As Sacramento legislators continue to pass laws that make California increasingly less competitive, while ignoring needed reforms in the way state government taxes, spends, and regulates, San Diego stands as a bright spot for advocates of reform, fiscal sanity, and transparency. That bright spot is because of the efforts of City Councilman Carl DeMaio, candidate for mayor of California’s second largest city.
Charter reform, coupled with redistricting, have taken the San Diego City Council from eight seats to nine, having already changed the mayor into a “strong mayor” executive role, and separating the office from the council. Going into this election, left-leaning councilmembers outnumbered pro-business councilmembers 5-3. However, the outright victories of businessmen Mark Kersey and Scott Sherman in the June primary have created a 4-4 split with the deciding ninth seat a battle between businessman Ray Ellis and liberal incumbent Sherri Lightner. Ellis topped Lightner in the 4-way June primary and reformers are excited about Ellis’ chances in November.

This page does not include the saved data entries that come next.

/-- A word in ALIGNED, checked against the count (R53). -/
def checkWord (w : BitVec 80) (s : State) : State :=
  let x := s.tb.held.getD s.crossing
  let n := syncOrbit w
  let put (ok : Bool) (s : State) : State := { s with tb := { s.tb with syncOk := ok } }
  if !syncWellFormed w then put false (s.rinc .SYNC_CRC_ERRORS)
  else if syncGroup w = s.rget .SYNC_LOCK_GROUP && x % (2 ^ 48 * s.L) = n * s.L && n % s.rget .SYNC_EVERY = 0 then
    put true { s with tb := { s.tb with mismatched := 0 } }
  else
    let m := s.tb.mismatched + 1
    let s := ((put false { s with tb := { s.tb with mismatched := m } }).rinc .SYNC_MISMATCH).raise sevWarning 0x0202 0 []
    if Nat.ble (s.rget .SYNC_MISS_LIMIT) m then lose .realign 6 s else s

/-- SYNC_WORD: a whole word, in the crossing after its bit 79 (R52, R53). -/
def execSyncWord (word : BitVec 80) (s : State) : Host.Outcome State Fault Refusal :=
  if !s.follower then .next s
  else
    let valid := syncWellFormed word && syncGroup word == s.rget .SYNC_LOCK_GROUP
    match s.tb.st with
    | .locked => .next (if valid then provisionalWord (syncOrbit word) s else s)
    | .realign => .next (if valid then provisionalWord (syncOrbit word) s else s)
    | .aligned => .next (checkWord word s)
    | .noClock => .next s
    | .acquire => .next s
    | .holdover => .next s

/-- SYNC_MISSING (R53). -/
def execSyncMissing (s : State) : Host.Outcome State Fault Refusal :=
  .next (if s.follower && s.tb.st = .aligned then
    { s.rinc .SYNC_MISSING with tb := { s.tb with syncOk := false } } else s)

/-- SYNC_WORD_SEND: bit 0 of the word for an orbit N is driven 80 crossings before its slot 0 (R51). -/
def execSyncWordSend (s : State) : Host.Outcome State Fault Refusal :=
  let n := (s.crossing + 80) / s.L
  .next (if s.rget .SYNC_ROLE = 1 && s.tb.st = .aligned && (s.crossing + 80) % s.L = 0 && n % 2 ^ 48 % s.rget .SYNC_EVERY = 0 then
    { s with tb := { s.tb with syncOut := some (syncWordOf (s.rget .SYNC_LOCK_GROUP) n), syncLeft := 80 } } else s)

/-- A crossing of the word on SYNC_P/N is over: after bit 79 the line reads 0 until the next word (R50). -/
def tickSync (s : State) : State :=
  if s.tb.syncLeft ≤ 1 then { s with tb := { s.tb with syncOut := none, syncLeft := 0 } }
  else { s with tb := { s.tb with syncLeft := s.tb.syncLeft - 1 } }

/-- The bit that SYNC_P/N shows (R50). -/
def State.syncLine (s : State) : Bool :=
  match s.tb.syncOut with
  | some w => w.getLsbD (80 - s.tb.syncLeft)
  | none => false

end Sys2Proof.Machine
end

But the best part about what is happening in San Diego is not the prospect of a pro-reform, pro-business city council. It is the prospect of unwavering reformer DeMaio as the city’s next mayor. After coming in first in the 4-way June primary, which featured two other right-of-center candidates: Assemblyman Nathan Fletcher and District Attorney Bonnie Dumanis; and liberal 20-year Congressman Bob Filner.
DeMaio, finishing his first term on the council, placed first, with Filner second, however the combined right-of-center vote exceeded 60%, far outpacing Democrats 40-28% registration advantage.
Going into November, DeMaio is running a strong campaign based on his efforts to reform government employee pensions (Prop. B), transparency in government contracting (Prop. A), and opposition to the sales tax increase (Prop. D). DeMaio led the charge for both reforms and the anti-sales tax campaign and prevailed with over 60% in each battle. His reform agenda has become the mantra of the pro-jobs right-of-center coalition in San Diego and has unified the Republican Party while attracting impressive Democrat and Independent support.
In fact, after Nathan Fletcher’s switch from Republican to Independent in the primary, polling showed that DeMaio still pulled more Decline to State voters than any other candidate, including a 4-1 advantage over Fletcher.
Party leaders who want to see a model for reform, transparency, and the application of market-forces to good governance, need look no further than DeMaio’s efforts in San Diego. With labor and Sacramento liberals increasingly killing our state’s economy and competitiveness, the DeMaio model can be the path out of the political wilderness.
With all that DeMaio has going for him, he will still see the public employee unions come after him with a vengeance. They are expected to spend millions against DeMaio and have already reserved hundreds of thousands of dollars worth of TV ad time. Their campaign against him is 100% negative and will be as brutal as anything San Diego voters have ever seen.
If the right-of-center coalition wants to build an eventual governing majority, that effort starts in San Diego and Carl DeMaio.
Revolvis Consulting advises DeMaio, Ellis, Kersey, and Sherman.